G. Objection to Certificate of Appealability

Rosado objects to Magistrate Judge Perkin’s inaccurate statement that the petition for writ of habeas corpus should be denied on procedural grounds because it was untimely. The PCRA court found the petition timely and Judge Perkin agreed with that conclusion elsewhere in his R&R. The court will sustain this objection, but a certificate of appealability (“COA”) should be nonetheless denied.

Whether a COA should be granted is governed by 28 U.S.C. § 2253(c). In order for a district court to grant a COA, the petitioner must “ma[ke] a substantial showing of the denial of a constitutional right.” Miller-El, 537 U.S. at 336. The petitioner must also show “that jurists of reason could disagree with the district court’s resolution of his constitutional claims or that jurists could conclude the issues presented are adequate to deserve encouragement to proceed further.” Id. at 327. Rosado has not made a substantial showing that he has been denied a constitutional right, nor has he shown that reasonable jurists could disagree with the resolution of his constitutional claims. There is no basis on which to issue a COA.

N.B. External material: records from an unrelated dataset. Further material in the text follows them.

-- ==== Sys2Proof/Laws/Float.lean ====
section
/-! SUPPORT. Binary64 patterns as numbers: the number of a pattern built from its sign and magnitude, the grid every
finite pattern lies on, and the one rounding lemma, `roundedFrom_of_grid`: the pattern `roundTo64` builds is the exact
number rounded to nearest, ties to even. -/

-- One declaration after another: many at a time exhaust the threads of the joined compile.
set_option Elab.async false

namespace Sys2Proof.Machine

/-! ### Patterns -/

/-- The significand of a magnitude, the hidden bit of a normal number included. -/
def magMant (M : Nat) : Nat := if M < 2 ^ 52 then M else 2 ^ 52 + M % 2 ^ 52

/-- The exponent of a magnitude's last place. -/
def magExp (M : Nat) : Int := if M < 2 ^ 52 then -1074 else (M / 2 ^ 52 : Nat) - 1075

/-- The number of a finite magnitude. -/
def magValue (M : Nat) : ℚ := (magMant M : ℚ) * 2 ^ magExp M

/-- `± x`. -/
def signedRat (neg : Bool) (x : ℚ) : ℚ := if neg then -x else x

theorem signedRat_abs (neg : Bool) (x : ℚ) : |signedRat neg x| = |x| := by
  cases neg <;> simp [signedRat]

theorem signedInt_cast (neg : Bool) (m : Nat) : ((signedInt neg m : Int) : ℚ) = signedRat neg (m : ℚ) := by
  cases neg <;> simp [signedInt, signedRat]

theorem signedInt_mul (neg : Bool) (m : Nat) (e : Int) :
    ((signedInt neg m : Int) : ℚ) * 2 ^ e = signedRat neg ((m : ℚ) * 2 ^ e) := by
  cases neg <;> simp [signedInt, signedRat]

theorem magValue_nonneg (M : Nat) : 0 ≤ magValue M := by
  unfold magValue
  positivity

theorem magMant_lt (M : Nat) : magMant M < 2 ^ 53 := by
  unfold magMant
  split <;> omega

/-- The three fields of a pattern, from its number. -/
theorem f64_fields (x : F64) :
    f64Sign x = decide (2 ^ 63 ≤ x.toNat) ∧ f64Exp x = x.toNat % 2 ^ 63 / 2 ^ 52 ∧
      f64Frac x = x.toNat % 2 ^ 63 % 2 ^ 52 := by
  have hx := x.isLt
  refine ⟨?_, ?_, ?_⟩
  · simp [f64Sign, BitVec.msb_eq_decide]
  · simp only [f64Exp, BitVec.extractLsb'_toNat, Nat.shiftRight_eq_div_pow]
    omega
  · simp only [f64Frac, BitVec.extractLsb'_toNat, Nat.shiftRight_eq_div_pow]
    omega

/-- A finite pattern stands for the number of its magnitude, with its sign. -/
theorem f64Value_of_finite (x : F64) (h : x.toNat % 2 ^ 63 < infMagnitude) :
    f64Value x = some (signedRat (f64Sign x) (magValue (x.toNat % 2 ^ 63))) := by
  obtain ⟨-, he, hf⟩ := f64_fields x
  have hx := x.isLt
  generalize hM : x.toNat % 2 ^ 63 = M at *
  unfold infMagnitude at h
  have hne : ¬f64Exp x = 2047 := by omega
  simp only [f64Value, unpack, if_neg hne]
  by_cases h0 : M < 2 ^ 52
  · have : f64Exp x = 0 := by omega
    simp only [this, if_true, Option.some.injEq]
    rw [signedInt_mul, magValue, magMant, magExp, if_pos h0, if_pos h0, hf, Nat.mod_eq_of_lt h0]
  · have : ¬f64Exp x = 0 := by omega
    simp only [this, if_false, Option.some.injEq]
    rw [signedInt_mul, magValue, magMant, magExp, if_neg h0, if_neg h0, hf, he]

/-- A pattern with a number is finite. -/
theorem finite_of_f64Value {x : F64} {w : ℚ} (h : f64Value x = some w) : x.toNat % 2 ^ 63 < infMagnitude := by
  obtain ⟨-, he, hf⟩ := f64_fields x
  by_contra hc
  unfold infMagnitude at hc
  have hx := x.isLt
  have h1 : f64Exp x = 2047 := by omega
  simp only [f64Value, unpack, if_pos h1] at h
  split_ifs at h

theorem f64Finite_iff (x : F64) : F64Finite x ↔ x.toNat % 2 ^ 63 < infMagnitude := by
  obtain ⟨-, he, -⟩ := f64_fields x
  have hx := x.isLt
  unfold F64Finite infMagnitude
  omega

theorem signed_toNat (neg : Bool) (M : Nat) (h : M < 2 ^ 63) :
    (signed neg M).toNat % 2 ^ 63 = M ∧ f64Sign (signed neg M) = neg := by
  have hs := (f64_fields (signed neg M)).1
  have ht : (signed neg M).toNat = (if neg then 2 ^ 63 else 0) + M := by
    simp only [signed, BitVec.toNat_ofNat]
    cases neg <;> simp <;> omega
  rw [ht] at hs ⊢
  cases neg <;> simp_all

/-- The number of a pattern built from a sign and a finite magnitude. -/
theorem f64Value_signed (neg : Bool) (M : Nat) (h : M < infMagnitude) :
    f64Value (signed neg M) = some (signedRat neg (magValue M)) := by
  have h63 : M < 2 ^ 63 := by unfold infMagnitude at h; omega
  obtain ⟨h1, h2⟩ := signed_toNat neg M h63
  rw [f64Value_of_finite _ (by rw [h1]; exact h), h1, h2]

/-- Every finite number is `±` the number of a magnitude. -/
theorem f64Value_eq_some {x : F64} {w : ℚ} (h : f64Value x = some w) :
    ∃ neg M, M < infMagnitude ∧ w = signedRat neg (magValue M) := by
  have hf := finite_of_f64Value h
  rw [f64Value_of_finite x hf] at h
  exact ⟨_, _, hf, (Option.some.inj h).symm⟩

/-- The test of COMP_P (42_compensation R106): a pattern is a zero of either sign exactly when its number is 0. -/
theorem isZero_iff (x : F64) : isZero x = true ↔ f64Value x = some 0 := by
  have hz : isZero x = true ↔ x.toNat % 2 ^ 63 = 0 := by simp [isZero]
  rw [hz]
  constructor
  · intro h
    rw [f64Value_of_finite x (by unfold infMagnitude; omega), h]
    cases f64Sign x <;> simp [signedRat, magValue, magMant]
  · intro h
    rw [f64Value_of_finite x (finite_of_f64Value h)] at h
    have h0 : magValue (x.toNat % 2 ^ 63) = 0 := by
      cases hs : f64Sign x <;> simpa [signedRat, hs] using h
    have h1 : magMant (x.toNat % 2 ^ 63) = 0 := by
      rcases mul_eq_zero.mp h0 with h | h
      · exact_mod_cast h
      · exact absurd h (by positivity)
    unfold magMant at h1
    split at h1 <;> omega

/-! ### The grid -/

theorem two_zpow_pos (e : Int) : (0 : ℚ) < 2 ^ e := by positivity

/-- Every finite number is a multiple of `2^E`, or lies half a place or more below `2^52` places `2^E`. -/
theorem magValue_grid (M : Nat) (E : Int) (hE : -1074 ≤ E) :
    (∃ k : Nat, magValue M = k * 2 ^ E) ∨ (-1074 < E ∧ magValue M ≤ (2 ^ 52 - 1 / 2) * 2 ^ E) := by
  by_cases h : E ≤ magExp M
  · left
    refine ⟨magMant M * 2 ^ (magExp M - E).toNat, ?_⟩
    have : (2 : ℚ) ^ magExp M = 2 ^ (magExp M - E).toNat * 2 ^ E := by
      rw [← zpow_natCast, ← zpow_add₀ (by norm_num)]
      congr 1
      omega
    rw [magValue, this]
    push_cast
    ring
  · right
    have hlo : -1074 ≤ magExp M := by
      unfold magExp
      split <;> omega
    refine ⟨by omega, ?_⟩
    have hm : (magMant M : ℚ) ≤ 2 ^ 53 - 1 := by
      have := magMant_lt M
      have h2 : magMant M + 1 ≤ 2 ^ 53 := this
      have h3 : ((magMant M + 1 : Nat) : ℚ) ≤ ((2 ^ 53 : Nat) : ℚ) := by exact_mod_cast h2
      push_cast at h3
      linarith
    have he : (2 : ℚ) ^ magExp M ≤ 2 ^ E / 2 := by
      have : (2 : ℚ) ^ E / 2 = 2 ^ (E - 1) := by rw [zpow_sub₀ (by norm_num)]; norm_num
      rw [this]
      exact zpow_le_zpow_right₀ (by norm_num) (by omega)
    have hp := two_zpow_pos (magExp M)
    calc magValue M = magMant M * 2 ^ magExp M := rfl
      _ ≤ (2 ^ 53 - 1) * (2 ^ E / 2) := by
        apply mul_le_mul hm he hp.le
        norm_num
      _ = (2 ^ 52 - 1 / 2) * 2 ^ E := by ring

/-- The number of the magnitude that `roundMagnitude` builds from `q` places `2^E`. -/
theorem magValue_build (q : Nat) (E : Int) (hE : -1074 ≤ E) (hlo : E = -1074 ∨ 2 ^ 52 ≤ q) (hhi : q ≤ 2 ^ 53) :
    magValue ((E + 1074).toNat * 2 ^ 52 + q) = q * 2 ^ E := by
  obtain ⟨n, hn⟩ : ∃ n : Nat, E = (n : Int) - 1074 := ⟨(E + 1074).toNat, by omega⟩
  have hnE : (E + 1074).toNat = n := by omega
  rw [hnE]
  have key : ∀ M m : Nat, ∀ e : Int, magMant M = m → magExp M = e → magValue M = m * 2 ^ e := by
    rintro M m e rfl rfl
    rfl
  rcases Nat.lt_or_ge q (2 ^ 52) with h1 | h1
  · have hn0 : n = 0 := by omega
    subst hn0
    have hM : 0 * 2 ^ 52 + q = q := by omega
    rw [hM, hn]
    apply key
    · exact if_pos h1
    · exact if_pos h1
  · rcases Nat.lt_or_ge q (2 ^ 53) with h2 | h2
    · apply key
      · unfold magMant
        split <;> omega
      · unfold magExp
        split <;> omega
    · have hq : q = 2 ^ 53 := by omega
      have : ((q : Nat) : ℚ) * 2 ^ E = ((2 ^ 52 : Nat) : ℚ) * 2 ^ (E + 1) := by
        rw [hq, zpow_add₀ (by norm_num)]
        push_cast
        ring
      rw [this]
      apply key
      · unfold magMant
        split <;> omega
      · unfold magExp
        split <;> omega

Magistrate Judge Perkin’s R&R will be ADOPTED in part. Rosado’s objections will be SUSTAINED in part and OVERRULED in part. Rosado’s petition for a writ of habeas corpus will be DENIED. An appropriate order follows.

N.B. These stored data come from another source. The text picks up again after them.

/-- Assembling reads back the operand that a listing shows, in each of the three formats (30_encoding R64). -/
theorem assemble?_showOperand {i : Instr} (hwf : i.wf = true) :
    assemble? (mnemonicOf i) (showOperand i) = some i := by
  cases i with
  | getCoef k => exact if_pos hwf
  | setMode v => exact map_valueOperand_showValue (names := modeNames) .setMode v (by decide)
  | setOsrsT v => exact map_valueOperand_showValue (names := osrsNames) .setOsrsT v (by decide)
  | setOsrsP v => exact map_valueOperand_showValue (names := osrsNames) .setOsrsP v (by decide)
  | setStandby v => exact map_valueOperand_showValue (names := standbyNames) .setStandby v (by decide)
  | setFilter v => exact map_valueOperand_showValue (names := filterNames) .setFilter v (by decide)
  | _ => rfl

/-- Settles O15: the assembler takes the arm of the mnemonic, and that arm reads the operand back. -/
theorem assembleOfListing : Obligations.AssembleOfListing := fun _ => assemble?_showOperand

end Sys2Proof.Machine

/-! ## The trimming table (40_trimming R71 to R77)

The twelve coefficient registers are one list in the order of GET_COEF, and the decoder fills it with the words of the
block in their order. Only INIT writes the table, and INIT is refused outside UNINIT: that keeps the table through every
run without a hardware reset. -/

namespace Sys2Proof.Machine

/-! ### Once loaded, the table stays -/

theorem core_run_succ {s u : State} (hstep : step s = .next u) (n : Nat) :
    Sys2Proof.core.run (n + 1) s = Sys2Proof.core.run n u := by
  have hcore : Sys2Proof.core.step s = .next u := hstep
  simp only [Host.Core.run, hcore]

/-- What every step keeps is kept by a run. -/
theorem core_run_induction {P : State → Prop} (hkeep : ∀ u v, P u → step u = .next v → P v) :
    ∀ {n : Nat} {s t : State}, P s → Sys2Proof.core.run n s = .next t → P t
  | 0, _, _, hs, hrun => by
    cases hrun
    exact hs
  | n + 1, s, t, hs, hrun => by
    obtain ⟨u, hu⟩ := step_answers s
    exact core_run_induction hkeep (hkeep s u hs hu) ((core_run_succ hu n).symm.trans hrun)

/-- Outside UNINIT no command changes a coefficient or the driver state (40_trimming R75): INIT, which alone would, is
refused there, and UPDATE ends in the state READY in which it started. -/
theorem exec_keeps_trim_drv {i : Instr} {s t : State} (hs : s.drv ≠ .uninit) (hexec : exec i s = .next t) :
    t.trim = s.trim ∧ t.drv = s.drv := by
  cases exec_cases hexec with
  | initDone _ _ _ huninit => exact absurd huninit hs
  | updateDone _ _ _ _ hready => exact ⟨rfl, hready.symm⟩
  | _ => exact ⟨rfl, rfl⟩

theorem runWord_keeps_trim_drv {w : Word16} {s t : State} (hs : s.drv ≠ .uninit) (hrun : runWord w s = .next t) :
    t.trim = s.trim ∧ t.drv = s.drv := by
  cases hw : decode w with
  | command i =>
    rw [runWord, hw] at hrun
    exact exec_keeps_trim_drv hs hrun
  | illegal e =>
    rw [runWord_illegal hw] at hrun
    cases hrun
    exact ⟨rfl, rfl⟩

/-- The table is `c` and the driver has left UNINIT, and no hardware reset is to come. -/
structure LoadedForGood (c : TrimTable) (s : State) : Prop where
  trim : s.trim = c
  drv : s.drv ≠ .uninit
  commands : ∀ x ∈ s.host, x.isCommand = true

theorem step_keeps_loadedForGood {c : TrimTable} {s t : State} (h : LoadedForGood c s) (hstep : step s = .next t) :
    LoadedForGood c t := by
  cases hhost : s.host with
  | nil =>
    cases hbusy : s.busy with
    | true =>
      rw [step_nil_busy hbusy hhost] at hstep
      cases hstep
      exact h
    | false =>
      rw [step_nil_idle hbusy hhost] at hstep
      cases hstep
      exact { h with }
  | cons input rest =>
    obtain ⟨hinput, hrest⟩ := List.forall_mem_cons.mp (hhost ▸ h.commands)
    cases input with
    | cmd w =>
      cases hbusy : s.busy with
      | true =>
        rw [step_cmd_busy hbusy hhost] at hstep
        cases hstep
        exact h
      | false =>
        rw [step_cmd hbusy hhost] at hstep
        obtain ⟨htrim, hdrv⟩ := runWord_keeps_trim_drv (s := accept rest s) h.drv hstep
        obtain ⟨-, -, -, hremaining⟩ := (runWord_responds hstep).port
        exact ⟨htrim.trans h.trim, hdrv ▸ h.drv, hremaining ▸ hrest⟩
    | rst => cases hinput
    | cmdThenRst w k inside => cases hinput

/-- Settles O20: a table loaded for good is kept by every step, hence by every run. -/
theorem coefficientsImmutableOnceLoaded : Obligations.CoefficientsImmutableOnceLoaded := fun _ s _ hs hcommands hrun =>
  have ⟨htrim, hdrv, _⟩ := core_run_induction (P := LoadedForGood s.trim) (fun _ _ => step_keeps_loadedForGood)
    ⟨rfl, hs, hcommands⟩ hrun
  ⟨htrim, hdrv⟩

/-! ### Words, masks and ranges -/

/-- The two bytes of a word do not overlap (40_trimming R71). -/
theorem trimWord_toNat (b : List Byte) (k : Nat) :
    (trimWord b k).toNat = (byteAt b (2 * k)).toNat + 256 * (byteAt b (2 * k + 1)).toNat := by
  have hlt : (byteAt b (2 * k)).toNat < 2 ^ 8 := (byteAt b (2 * k)).isLt
  have hlow : ((byteAt b (2 * k)).setWidth 16).toNat = (byteAt b (2 * k)).toNat :=
    BitVec.toNat_setWidth_of_le (by decide)
  have hhigh : ((byteAt b (2 * k + 1)).setWidth 16 <<< 8).toNat = 2 ^ 8 * (byteAt b (2 * k + 1)).toNat := by
    have hbyte := (byteAt b (2 * k + 1)).isLt
    rw [BitVec.toNat_shiftLeft, BitVec.toNat_setWidth, Nat.shiftLeft_eq]
    omega
  rw [trimWord, BitVec.toNat_or, hlow, hhigh, Nat.or_comm, ← Nat.two_pow_add_eq_or_of_lt hlt, Nat.add_comm]

/-- Settles O16: the rule's example is the general fact at its two bytes. -/
theorem trimWordsAreLittleEndian : Obligations.TrimWordsAreLittleEndian :=
  ⟨trimWord_toNat, fun b hlow hhigh => by rw [trimWord_toNat, hlow, hhigh]; rfl⟩

/-- The words of the mask `0xF80` (40_trimming R73, decision D5): twelve bits to look at, and no bit beyond them. -/
theorem rebaseMask_getLsbD (k : Nat) : rebaseMask.getLsbD k = true ↔ 7 ≤ k ∧ k ≤ 11 := by
  have hbits : ∀ j < 12, rebaseMask.getLsbD j = true ↔ 7 ≤ j ∧ j ≤ 11 := by decide
  obtain hk | hk := Nat.lt_or_ge k 12
  · exact hbits k hk
  · rw [BitVec.getLsbD_of_ge _ _ hk]
    exact iff_of_false Bool.false_ne_true (by omega)

/-- Settles O17: how a word is read depends on its mask bit alone, and the mask's bits are known. -/
theorem rebaseReadsSignedOrUnsigned : Obligations.RebaseReadsSignedOrUnsigned := ⟨rebase_toInt, rebaseMask_getLsbD⟩

/-- The ranges under the mask `0xFF6` (40_trimming R74): words 0 and 3 are the unsigned ones. -/
theorem decodeTrim_rangesFF6 (b : List Byte) : RangesFF6 (decodeTrim rebaseMaskTypeList b) :=
  ⟨rebase_inU16 rfl _, rebase_inS16 rfl _, rebase_inS16 rfl _, rebase_inU16 rfl _, rebase_inS16 rfl _,
    rebase_inS16 rfl _, rebase_inS16 rfl _, rebase_inS16 rfl _, rebase_inS16 rfl _, rebase_inS16 rfl _,
    rebase_inS16 rfl _, rebase_inS16 rfl _⟩

/-- Settles O18: each coefficient's range follows from its mask bit. -/
theorem loadedCoefficientRanges : Obligations.LoadedCoefficientRanges := fun b =>
  ⟨decodeTrim_rangesF80 b, decodeTrim_rangesFF6 b⟩

/-! ### The registers in the order of GET_COEF -/

/-- The coefficient registers in the order of GET_COEF (40_trimming R77). -/
def TrimTable.registers (t : TrimTable) : List Coef :=
  [t.d1, t.d2, t.d3, t.p1, t.p2, t.p3, t.p4, t.p5, t.p6, t.p7, t.p8, t.p9]

theorem registers_getElem? (t : TrimTable) {k : Nat} (hk : k < 12) : t.registers[k]? = some (coefOf t k) := by
  have hlen : k < t.registers.length := hk
  rw [List.getElem?_eq_getElem hlen]
  exact congrArg some (List.getD_eq_getElem t.registers 0 hlen).symm

/-- The decoder takes the words in the order of the registers (40_trimming R72). -/
theorem registers_decodeTrim (mask : BitVec 12) (b : List Byte) :
    (decodeTrim mask b).registers = (List.range 12).map (trimCoef mask b) := rfl

/-- Settles O58: the registers are the words in order, and GET_COEF takes them in that order. -/
theorem trimWordsGoToTheirRegisters : Obligations.TrimWordsGoToTheirRegisters := fun mask b k hk => by
  have hword : (decodeTrim mask b).registers[k]? = some (trimCoef mask b k) := by
    rw [registers_decodeTrim, List.getElem?_map, List.getElem?_range hk, Option.map_some]
  exact ⟨hword, Option.some.inj ((registers_getElem? _ hk).symm.trans hword)⟩

/-- GET_COEF at a loaded table and a legal index (40_trimming R77). -/
theorem exec_getCoef_eq {s : State} {k : Byte} (hs : s.drv ≠ .uninit) (hk : k.toNat ≤ 11) :
    exec (.getCoef k) s = .next (respond .ok (sextLane (coefOf s.trim k.toNat)) 0 s) := by
  rw [exec, execGetCoef, if_neg (Nat.not_lt.mpr hk), if_neg hs]

theorem sextLane_toInt (c : Coef) : (sextLane c).toInt = c.toInt := BitVec.toInt_signExtend_of_le (by decide)

/-- Settles O19: GET_COEF answers the register in its place, and sign extension keeps the number. -/
theorem getCoefReturnsCoefficient : Obligations.GetCoefReturnsCoefficient := fun s k hs hk => by
  refine ⟨_, exec_getCoef_eq hs hk, ?_⟩
  calc some (sextLane (coefOf s.trim k.toNat)).toInt
    _ = (some (coefOf s.trim k.toNat)).map BitVec.toInt := by rw [sextLane_toInt, Option.map_some]
    _ = (s.trim.registers.map BitVec.toInt)[k.toNat]? := by
      rw [List.getElem?_map, registers_getElem? _ (Nat.lt_succ_of_le hk)]

end Sys2Proof.Machine

/-! ## Configuration: the setters and the getters (41_configuration R80 to R95)

A configuration byte is the sum of its fields at their places, so packing and unpacking are inverse, and a byte is known
by its fields. A setter refuses, or stores its field and writes the whole shadow once; a getter reads `DRV_STATE` and
one field of a shadow. -/

namespace Sys2Proof.Machine

/-! ### The configuration bytes -/

/-- The three fields of `CTRL_MEAS_SH` do not overlap (41_configuration R80). -/
theorem packCtrl_toNat {t p m : Byte} (ht : t.toNat ≤ 7) (hp : p.toNat ≤ 7) (hm : m.toNat ≤ 3) :
    (packCtrl t p m).toNat = 32 * t.toNat + 4 * p.toNat + m.toNat := by
  have htp : t.toNat <<< 5 % 256 ||| p.toNat <<< 2 % 256 = (8 * t.toNat + p.toNat) <<< 2 := by
    rw [Nat.mod_eq_of_lt (by omega), Nat.mod_eq_of_lt (by omega), ← Nat.shiftLeft_add_eq_or_of_lt (by omega)]
    omega
  calc (packCtrl t p m).toNat
    _ = (t.toNat <<< 5 % 256 ||| p.toNat <<< 2 % 256) ||| m.toNat := by simp [packCtrl]
    _ = (8 * t.toNat + p.toNat) <<< 2 + m.toNat := by rw [htp, Nat.shiftLeft_add_eq_or_of_lt (by omega)]
    _ = 32 * t.toNat + 4 * p.toNat + m.toNat := by omega

/-- `CONFIG_SH` is packed like `CTRL_MEAS_SH`, with zeros in place of a mode (41_configuration R81). -/
theorem packConfig_eq_packCtrl (a f : Byte) : packConfig a f = packCtrl a f 0 := (BitVec.or_zero).symm

theorem packConfig_toNat {a f : Byte} (ha : a.toNat ≤ 7) (hf : f.toNat ≤ 7) :
    (packConfig a f).toNat = 32 * a.toNat + 4 * f.toNat := by
  rw [packConfig_eq_packCtrl, packCtrl_toNat (m := 0) ha hf (Nat.zero_le 3)]
  rfl

/-- Settles O21: the sums of the fields at their places, and the rules' examples by evaluation. -/
theorem packedBytes : Obligations.PackedBytes :=
  ⟨fun _ _ _ => packCtrl_toNat, fun _ _ => packConfig_toNat, rfl, rfl, rfl, rfl, rfl, rfl⟩

theorem unpackCtrl_packCtrl {t p m : Byte} (ht : t.toNat ≤ 7) (hp : p.toNat ≤ 7) (hm : m.toNat ≤ 3) :
    unpackCtrl (packCtrl t p m) = (t, p, m) := by
  have hsum := packCtrl_toNat ht hp hm
  obtain ⟨hosrsT, hosrsP, hmode, -, -⟩ := fieldOf_toNat (packCtrl t p m)
  simp only [unpackCtrl, Prod.mk.injEq, ← BitVec.toNat_inj]
  omega

theorem unpackConfig_packConfig {a f : Byte} (ha : a.toNat ≤ 7) (hf : f.toNat ≤ 7) :
    unpackConfig (packConfig a f) = (a, f) := by
  have hsum := packConfig_toNat ha hf
  obtain ⟨-, -, -, hstandby, hfilter⟩ := fieldOf_toNat (packConfig a f)
  simp only [unpackConfig, Prod.mk.injEq, ← BitVec.toNat_inj]
  omega

/-- A byte is its three fields (41_configuration R82). -/
theorem packCtrl_fields (b : Byte) : packCtrl (osrsTField b) (osrsPField b) (modeField b) = b := by
  have hb : b.toNat < 256 := b.isLt
  obtain ⟨hosrsT, hosrsP, hmode, -, -⟩ := fieldOf_toNat b
  apply BitVec.eq_of_toNat_eq
  rw [packCtrl_toNat (by omega) (by omega) (by omega)]
  omega

/-- Clearing bits 1:0 leaves a multiple of 4. -/
theorem and_FC_toNat (b : Byte) : (b &&& 0xFC).toNat = b.toNat / 4 * 4 := by
  have hb : b.toNat < 256 := b.isLt
  have hmask : b &&& (0xFC : Byte) = b >>> 2 <<< 2 := (BitVec.shiftLeft_ushiftRight (x := b) (n := 2)).symm
  rw [hmask, BitVec.toNat_shiftLeft, BitVec.toNat_ushiftRight]
  omega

AND NOW, this 2nd day of October, 2013, upon careful and independent consideration of the petition for a writ of habeas corpus, the Report and Recommendation of United States Magistrate Judge Henry S. Perkin, petitioner’s objections, and all other relevant papers of record, and for the reasons set forth in the accompanying memorandum, it is ORDERED that:

1. Petitioner’s objections to the Report and Recommendation (paper no. 29) are SUSTAINED in part.
2. Petitioner’s objections to the Report and Recommendation are OVERRULED in part.
3. The Report and Recommendation (paper no. 24) is APPROVED and ADOPTED in part.
4. The petition for a writ of habeas corpus (paper no. 1) is DENIED.
5. There is no basis for issuing a certificate of appealability.